Ein Brot, in das eine Münze eingebacken ist, ein Abend im Kreis der Familie und eine Einladung an Jesus Christus – das sind die vielleicht wichtigsten Bestandteile des mazedonisch-orthodoxen Weihnachtsfestes.
Von diesem berichtet mir Vera (34). Sie lebt heute mit ihrem Mann und ihren beiden Kleinkindern in Düsseldorf. Als sie selber Kind war, zog ihre Mutter mit ihr und ihrem Bruder aus Strumica, einer Stadt im Osten des Landes nahe der Grenze zu Griechenland, nach Deutschland. Sie hat so beide Traditionen des Festes kennengelernt.
Die mazedonisch-orthodoxe Kirche ist eine von mehreren orthodoxen Kirchen, die vor allem im osteuropäischen und südosteuropäischen Raum verbreitet sind. Sie ähneln als christliche Kirchen dem katholischen Glauben in vielen Punkten, aber stehen in anderer kultureller Tradition, sodass sich auch rund um das Fest zur Feier der Geburt von Jesus Christus Unterschiede ergeben.

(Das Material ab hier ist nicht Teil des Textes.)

/-- The dictionary after a power-on, module, PERST# or warm reset (R540).
DEDUCED, unsafe: log entry 115. -/
def State.resetDict (s : State) (keep : List Nat) : State :=
  let s0 := { s with dict := s.dict.cutSave }
  let kept := s0.dict.params.filter (fun (x : Nat × Nat) => keep.contains x.1)
  let saved := (s0.newestCopy.map (·.params)).getD []
  let blobs := match s0.newestCopy with
    | some c => c.blobs
    | none => noCalibration
  let dict := { s0.dict with params := kept.foldl (fun (m : AMap Nat) (x : Nat × Nat) => m.insert x.1 x.2) saved,
                             blobs := blobs, kept := [], staged := none, held := [] }
  let s1 := State.setParam { s0 with dict := dict } P.calValid (if s0.newestCopy.isSome then 1 else 0)
  s1.setParam P.powerCap (s1.param P.powerCapDefault)

/-- Memory that a reset loses; SCRUB_RECORDED and the kept key go with it (R492, R495, R504). -/
def State.loseMemory (s : State) : State :=
  { s with mem := { s.mem with hbm := [], lpddr := [], memDouble := [], memSingle := [], tagBad := [] }
           rind := { s.rind with attrDefault := 0, attrs := [] }
           ten := { s.ten with scrubRecorded := false, keptKey := none }
           boot := { s.boot with memLost := true } }

/-- A reset ends the tenancy (R505, R526): steps 3 to 5 of R428 take effect unless they have, and the scrub is owed.
DEDUCED, unsafe: log entry 129. -/
def State.endTenancy (s : State) : State :=
  if s.ten.phase = .unbound ∨ s.boot.endedIn.isSome then s
  else
    let epoch := if s.ten.phase = .scrubbing then s.ten.epoch else s.ten.epoch + 1
    { s with ten := { s.ten with phase := .scrubbing, epoch := epoch, keptKey := none, scrubRecorded := false }
             boot := { s.boot with endedIn := some s.ten.phase } }

/-- The parts of the compute dies and of the hub outside the always-on domain (R504).
DEDUCED, unsafe: log entry 163. -/
def State.clearHub (s : State) : State :=
  { s with fe := Quad.fill FrontEnd.reset, cells := {}, beat := {}, job := {}, adm := {}, kv := {}, host := {}, fab := {}, res := {}
           mem := { s.mem with sram := [], sramValid := [], plan := [], acc := [], sramDouble := [], sramSingle := [],
                               planDouble := [], planSingle := [] }
           rind := { s.rind with slots := [], sweeps := [], keying := [] }
           ten := { s.ten with locked := false, ideIo := false, ideMem := false, release := none }
           log := { s.log with records := [] }
           boot := { s.boot with fw := .none, fwImage := [], hub := [], dieWaits := [] } }

/-- A reset of the hub (R505). -/
def State.hubReset (s : State) (keepMemory : Bool) (keep : List Nat) : State :=
  let s1 := s.endTenancy.clearHub.resetDict keep
  if keepMemory then s1 else s1.loseMemory

/-! ## The log at start-up (R488, R525) -/

/-- LOG_COMMIT (R488): what waits is committed, and flash keeps the newest 4,096.
DEDUCED, safe: log entry 142. -/
def State.commitLog (s : State) : State :=
  let waiting := s.log.records.filter (fun (r : EventRec) =>
    decide ((s.log.nextSeq + 2 ^ 32 - r.seq) % 2 ^ 32 ≤ (s.log.nextSeq + 2 ^ 32 - s.log.committed) % 2 ^ 32))
  let all := s.log.flash ++ waiting
  { s with log := { s.log with flash := all.drop (all.length - 4096), committed := s.log.nextSeq } }

/-- LOG_COMMIT (R488). The hub's RAM holds no record while it has no power or is held in reset. -/
def execLogCommit (s : State) : Result :=
  if s.boot.dev = .off ∨ s.boot.stage = .resetHeld then .next s else .next s.commitLog

/-- Hold an event in always-on retention memory until the next start-up (R525, R528).
DEDUCED, unsafe: log entry 103. -/
def State.retain (s : State) (code : Nat) (fields : List (Nat × Nat)) : State :=
  { s with log := { s.log with retained := s.log.retained ++ [s.record code hubSource (detail fields)] } }

/-- ALERT_ACK has not passed a number (R488): the numbers before the acknowledged one are those up to 2^31 behind it. -/
def State.unacked (s : State) (seq : Nat) : Bool := decide (2 ^ 31 < (s.log.acked + 2 ^ 32 - 1 - seq) % 2 ^ 32 + 1)

/-- The records that alert, and MOD_ALERT_N, which is low while one is left (R488). -/
def State.setAlerts (s : State) (seqs : List Nat) : State :=
  { s with log := { s.log with alerted := seqs, alertLow := !seqs.isEmpty } }

/-- The records of a log just loaded that alert: those of a class in ALERT_MASK that ALERT_ACK has not passed. -/
def State.driveAlert (s : State) : State :=
  s.setAlerts ((s.log.records.filter (fun (r : EventRec) => (s.param P.alertMask).testBit r.cls.code && s.unacked r.seq)).map (·.seq))

/-- The records of flash are loaded, and then those held in retention memory are written (R488, R525).
DEDUCED, unsafe: log entries 102, 103, 104. -/
def State.loadLog (s : State) : State :=
  let s1 := { s with log := { s.log with records := s.log.flash, nextSeq := s.log.committed, retained := [] } }
  s.log.retained.foldl State.logRecord s1.driveAlert

/-! ## Start-up (R491 to R495) -/

/-- The events of a start-up about what came before it (R505). -/
def State.logEnded (s : State) (cause : Nat) : State :=
  match s.boot.endedIn with
  | some p =>
    State.event { s with boot := { s.boot with endedIn := none }, ten := { s.ten with owedRelease := true } }
      Ev.resetDuringTenancy [(1, cause), (1, p.code)]
  | none => s

/-- Stage 1 (R493): the device is in ROM until the flash image has been checked.
DEDUCED, unsafe: log entry 103. -/
def State.startUp (s : State) (cause : Nat) : State :=
  let s1 := State.setDev { s with boot := { s.boot with stage := .rom, cause := cause } } .boot
  let s2 := ((s1.setParam P.resetCause cause).loadLog).event Ev.bootStarted [(1, cause)]
  let s3 := if cause = 0 ∧ s2.newestCopy.isNone then s2.event Ev.paramsLoadFailed [] else s2
  s3.logEnded cause

/-- What a start-up does by itself between commands (R493): stage 2 ends with the check of the image, and the stages after it come in
their order, the scrub where R495 requires it.
DESIGN CHOICE, unsafe: log entry 101. -/
def State.bootTick (s : State) : State :=
  let go := fun (x : BootStage) => { s with boot := { s.boot with stage := x } }
  if s.boot.dev ≠ .boot then s
  else
    match s.boot.stage with
    | .rom => s.checkFlash
    | .dies => go .memoryTraining
    | .memoryTraining => if s.ten.scrubRecorded then s else go .scrub
    | _ => s

/-- A start-up held in reset (R522).
DESIGN CHOICE, safe: log entry 14. -/
def State.holdReset (s : State) (cause : Nat) : State :=
  State.setDev { s with boot := { s.boot with stage := .resetHeld, cause := cause } } .boot

/-- What a power-on clears (R495, R504).
DESIGN CHOICE, unsafe: log entry 3. PRESUMED, unsafe: log entry 64. DEDUCED, unsafe: log entry 105. DEDUCED, safe: log entry 106. -/
def State.powerOn (s : State) : State :=
  let s1 := (s.hubReset false alwaysKept).bump P.powerOnCount 1
  let ten := if s.boot.cold then { s1.ten with epoch := 0, lmsNext := s1.ten.lmsLimit } else { s1.ten with lmsNext := s1.ten.lmsLimit }
  { s1 with ten := ten
            rind := { s1.rind with linkKey := some (drawnKey s1.rind.drawn), drawn := s1.rind.drawn + 4 }
            boot := { s1.boot with cold := false, upAsked := false, uptime := 0 } }

/-- POWER_GOOD (R493).
DEDUCED, unsafe: log entry 107. -/
def execPowerGood (s : State) : Result :=
  if s.boot.regulators ∧ s.boot.dev = .off then
    .next (if s.boot.modResetHeld then s.powerOn.holdReset 0 else s.powerOn.startUp 0)
  else .next s

/-- A start-up that trains the memories applies the region parameters (R212). -/
def State.applyLayout (s : State) : State :=
  let new := s.layoutWanted
  if new = s.dict.layout then s
  else
    State.event { s with dict := { s.dict with layout := new } } Ev.memLayoutApplied
      [(4, s.param P.basePages), (2, s.param P.adapterSlotPages), (2, s.param P.hdmSize)]

/-- Stage 5 (R495): the scrub, or the kept key delivered as slot 1.
DESIGN CHOICE, unsafe: log entry 101. -/
def State.scrubOrDeliver (s : State) : State :=
  if s.ten.scrubRecorded then
    match s.ten.keptKey with
    | some k => s.setKeySlot 1 ⟨.active, 0, 0, [k]⟩
    | none => s
  else (s.openSlot 1 0).scrubbed.recordScrub

/-- A release that a reset took over has ended (R439, R505).
DEDUCED, unsafe: log entry 129. -/
def State.logReleased (s : State) (ms : Nat) : State :=
  if s.ten.owedRelease then
    (State.bump { s with ten := { s.ten with owedRelease := false } } P.releaseCount 1).event Ev.tenantReleased
      [(1, 2), (4, sat32 ms)]
  else s

/-- The fuse count catches up with the running image, as far as its 64 steps go (R503). -/
def State.advanceFuses (s : State) : State :=
  let old := s.param P.fwFuseCount
  let new := min 64 (s.param P.fwSecurityVersion)
  if old < new then (s.setParam P.fwFuseCount new).event Ev.fwFusesAdvanced [(1, old), (1, new)] else s

/-- Stages 3 to 6 have ended (R493).
DESIGN CHOICE, unsafe: log entry 101. -/
def State.bootDone (s : State) (ms : Nat) : State :=
  let scrub := !s.ten.scrubRecorded
  let s1 := s.scrubOrDeliver
  let s2 := if s1.boot.memLost then s1.applyLayout else s1
  let s3 := { s2 with boot := { s2.boot with memLost := false, stage := .done }, host := { s2.host with memActive := true } }
  let s4 := ((s3.copyScales.setParam P.bootTimeMs ms).setDev .idle).logReleased ms
  (s4.event Ev.bootComplete [(4, ms), (1, if scrub then 1 else 0)]).advanceFuses

/-- Stages 3 to 5 run (R493). -/
def State.stagesRun (s : State) : Bool :=
  s.boot.stage == .dies || s.boot.stage == .memoryTraining || s.boot.stage == .scrub

/-- BOOT_COMPLETE (R493): what is left of the stages has passed.
DESIGN CHOICE, safe: log entry 15. DESIGN CHOICE, unsafe: log entry 101. -/
def execBootComplete (ms : Nat) (s0 : State) : Result :=
  let s := s0.leaveRom
  if s.boot.dev = .boot ∧ s.stagesRun then .next (s.bootDone ms) else .next s

/-- The code of a boot stage (R516). -/
def BootStage.code : BootStage → Nat
  | .off => 0
  | .rom => 1
  | .recoveryWait => 2
  | .recoveryFetch => 3
  | .dies => 4
  | .memoryTraining => 5
  | .scrub => 6
  | .done => 7
  | .fault => 8
  | .resetHeld => 9

/-- A stage of R493 runs: the device is neither held in reset nor in recovery. -/
def State.stageRuns (s : State) : Bool :=
  s.boot.stage != .resetHeld && s.boot.stage != .recoveryWait && s.boot.stage != .recoveryFetch

/-- BOOT_FAILED (R496). A device in recovery stays there (R502). -/
def execBootFailed (fault : Nat) (unit : Byte) (s : State) : Result :=
  if s.boot.dev = .boot ∧ s.stageRuns then
    let s1 := State.setDev { s with boot := { s.boot with stage := .fault } } .fault
    let s2 := (s1.setParam P.bootFault fault).setParam P.bootFaultUnit unit.toNat
    .next (s2.event Ev.bootFailed [(1, s.boot.stage.code), (1, fault), (1, unit.toNat)])
  else .next s

/-! ## Module, PERST# and warm resets (R504) -/

/-- What a reset that is no power-on keeps of the dictionary.
DEDUCED, unsafe: log entry 115. -/
def resetKept : List Nat := sincePowerOn ++ alwaysKept

/-- The device runs, and is not held in reset.
DESIGN CHOICE, safe: log entry 14. DEDUCED, safe: log entry 108. -/
def State.running' (s : State) : Bool := s.boot.dev != .off && s.boot.stage != .resetHeld

/-- RESET_CMD 1 (R504).
DEDUCED, safe: log entry 108. -/
def execResetModule (s : State) : Result :=
  if s.running' then .next ((s.commitLog.hubReset false resetKept).startUp 4) else .next s

/-- RESET_CMD 2 (R504).
DEDUCED, safe: log entry 108. -/
def execResetWarm (s : State) : Result :=
  if s.running' then .next ((s.commitLog.hubReset true resetKept).startUp 3) else .next s

/-- A reset that the pin holds is in force. -/
def State.pinReset (s : State) : Bool := s.boot.modResetHeld && s.boot.stage == .resetHeld && s.boot.cause != 2

/-- MOD_RESET_N has been low for some microseconds and stays low (R504, R522): below 100 µs it is ignored, and from 1 ms on it is a
module reset.
DEDUCED, unsafe: log entry 107. -/
def execModResetN (lowMicros : Nat) (s : State) : Result :=
  if lowMicros < 100 then .next s
  else
    let s1 := { s with boot := { s.boot with modResetHeld := true } }
    if lowMicros < 1000 ∨ s.boot.dev = .off ∨ s.pinReset then .next s1
    else .next ((s1.hubReset false resetKept).holdReset 1)

/-- MOD_RESET_N_RELEASE (R504).
DEDUCED, unsafe: log entry 107. -/
def execModResetNRelease (s : State) : Result :=
  let s1 := { s with boot := { s.boot with modResetHeld := false } }
  if s.boot.stage = .resetHeld ∧ s.boot.cause ≠ 2 then .next (s1.startUp s.boot.cause) else .next s1

/-- PERST_ASSERT (R504).
DEDUCED, unsafe: log entry 107. -/
def execPerstAssert (s : State) : Result :=
  let s1 := { s with boot := { s.boot with perstHeld := true } }
  if s.boot.perstHeld ∨ !s.running' then .next s1 else .next ((s1.hubReset true resetKept).holdReset 2)

/-- PERST_DEASSERT (R494, R504).
DEDUCED, unsafe: log entry 107. -/
def execPerstDeassert (s : State) : Result :=
  let s1 := { s with boot := { s.boot with perstHeld := false } }
  if s.boot.stage = .resetHeld ∧ s.boot.cause = 2 then .next (s1.startUp 2) else .next s1

/-! ## The CXL link (R329) -/

/-- LINK_RATE of a rate in GT/s. -/
def linkRateCode (rate : Nat) : Nat := if rate = 16 then 1 else if rate = 32 then 2 else if rate = 64 then 3 else 0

»Am auffälligsten ist erst einmal, dass das mazedonisch-orthodoxe Weihnachten an einem anderen Termin stattfindet«, erklärt Vera. Ebenso wie einige andere orthodoxe Kirchen verwendet die Mazedonische den Julianischen Kalender, während in Europa der Gregorianische Kalender gängig ist. Das Weihnachtsfest fällt dort also anstatt auf den 25. Dezember auf den 6. Januar, Silvester wird am 13. Januar gefeiert.

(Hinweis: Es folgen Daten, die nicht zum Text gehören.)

-- ==== Sys2Proof/Certificates/Slice0/Obligations.lean ====
section
/-! DEFINITION. The statements for the provers. -/

open Sys2Proof
open Sys2Proof.Machine

/-- A step runs the command at the front of the queue. -/
def Obligations.StepRunsFront : Prop :=
  ∀ (c : Instr) (rest : List Instr) (s : State), s.pending = c :: rest → step s = exec c (s.withPending rest)

/-- With no command waiting the block idles, but a start-up goes on from stage to stage: the model's choice, log entries 1 and 101
(R493, R495, R502). -/
def Obligations.EmptyQueueIdles : Prop :=
  ∀ s : State, s.pending = [] →
    (s.boot.dev ≠ .boot → step s = .next s) ∧
    (s.boot.dev = .boot →
      (s.boot.stage = .rom → ∃ t, step s = .next t ∧ t.pending = [] ∧ t.fe = s.fe ∧ t.mem = s.mem ∧ t.boot.dev = .boot ∧
        (fwCheck s.flashImage (s.param P.fwFuseCount) = none → t.boot.stage = .dies ∧
          t.param P.fwVersion = fieldLE s.flashImage 12 4) ∧
        (∀ n, fwCheck s.flashImage (s.param P.fwFuseCount) = some n → t.boot.stage = .recoveryWait ∧
          LastEvent t Ev.fwImageInvalid [(1, n)])) ∧
      (s.boot.stage = .dies → step s = .next { s with boot := { s.boot with stage := .memoryTraining } }) ∧
      (s.boot.stage = .memoryTraining → s.ten.scrubRecorded = false →
        step s = .next { s with boot := { s.boot with stage := .scrub } }) ∧
      (s.boot.stage = .memoryTraining → s.ten.scrubRecorded = true → step s = .next s) ∧
      (s.boot.stage ≠ .rom → s.boot.stage ≠ .dies → s.boot.stage ≠ .memoryTraining → step s = .next s))

/-- From every state whose byte memories are canonical, a step gives a state whose byte memories are canonical. -/
def Obligations.MemoriesStayCanonical : Prop :=
  ∀ s t : State, MemoryWf s → step s = .next t → MemoryWf t

/-- What reset leaves (R491, R495, R540). That it is the unpowered machine, and the values that the spec does not give, are the model's choice: log entries 3 and 4. -/
def Obligations.ResetLeaves : Prop :=
  MemoryWf State.reset ∧ OpsFresh State.reset ∧ State.reset.pending = [] ∧ State.reset.boot.dev = .off ∧
    State.reset.boot.alwaysOn = false ∧ State.reset.boot.regulators = false ∧ State.reset.ten.phase = .unbound ∧
    State.reset.ten.scrubRecorded = false ∧ State.reset.ten.epoch = 0 ∧ State.reset.job.phase = .none ∧
    State.reset.job.planSet = none ∧ (∀ d n, State.reset.tally d n = 0 ∧ (State.reset.front d).base n = 0) ∧
    (∀ d, (State.reset.front d).planOpen = false ∧ (State.reset.front d).mask = BitVec.allOnes 64) ∧
    (∀ k, State.reset.param k = defaultParam k) ∧ (∀ n, State.reset.keySlot n = KeySlot.free)

/-- PTR.SET writes, and PTR.ADD adds modulo 2^32 to, one field of one pointer register, and nothing else (R202). -/
def Obligations.PointerWrites : Prop :=
  ∀ (d : DieId) (f : PtrSetF) (s : State),
    (∃ t, exec (.ptrSet d f) s = .next t ∧ OnlyFront d s t ∧
      { t.front d with ptrs := (s.front d).ptrs } = s.front d ∧
      ptrField (pointer t d f.p.val) f.field = f.value ∧
      (∀ x, x ≠ f.field → ptrField (pointer t d f.p.val) x = ptrField (pointer s d f.p.val) x) ∧
      ∀ p, p ≠ f.p.val → pointer t d p = pointer s d p) ∧
    (∃ t, exec (.ptrAdd d f) s = .next t ∧ OnlyFront d s t ∧
      { t.front d with ptrs := (s.front d).ptrs } = s.front d ∧
      ptrField (pointer t d f.p.val) f.field = ptrField (pointer s d f.p.val) f.field + f.value ∧
      (∀ x, x ≠ f.field → ptrField (pointer t d f.p.val) x = ptrField (pointer s d f.p.val) x) ∧
      ∀ p, p ≠ f.p.val → pointer t d p = pointer s d p)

»Es gibt an diesem Abend das traditionelle Essen: Fisch, Rotwein und selbstgebackenes Brot.«
Als Pendant zum deutschen Heiligabend wird in mazedonisch-orthodoxer Tradition nur mit dem Kern der Familie gefeiert. Mit den weiteren Verwandten trifft man sich erst an den folgenden Tagen. »Es gibt an diesem Abend das traditionelle Essen: Fisch, Rotwein und selbstgebackenes Brot«, erzählt Vera. Das Besondere am Brot ist, dass dort eine Münze eingebacken ist. Wer in seinem Stück Brot diese Münze findet, der*dem soll im darauffolgenden Jahr besonders viel Gesundheit und Glück widerfahren. An diesem Brot hängt noch eine weitere Tradition: »Die Kinder des Hauses gehen mit dem Brot zur Haustür und laden Jesus Christus zum Essen ein. Sie sprechen ein Gebet auf, kommen zurück und danach wird das Brot geteilt.«
Der vielleicht augenscheinlichste Unterschied ist aber, dass es an Weihnachten in Nordmazedonien keine Geschenke gibt. Ohne den Geschenkgedanken ist z. B. die Vorweihnachtszeit in Mazedonien viel weniger von Konsum und Vorbereitung geprägt. »Die Atmosphäre ist damit an Weihnachten auch eine ganz andere, es ist eher familiär-feierlich.« Vera benutzt dabei auch die Begriffe »gesittet« und »ruhig« zur Beschreibung der Weihnachtsstimmung und setzt sie dem „»lebendigen« Auspacken der Geschenke entgegen – ohne eine Wertung in diese beiden Arten von Feier zu bringen. »Ich mag es, anderen mit Geschenken eine Freude zu machen, denke aber auch gerne an den Ablauf des Weihnachtsfestes in Strumica zurück.« Gerade die Erinnerungen an die Feste in der Kindheit stärken ihre Verbindung mit der mazedonisch-orthodoxen Tradition.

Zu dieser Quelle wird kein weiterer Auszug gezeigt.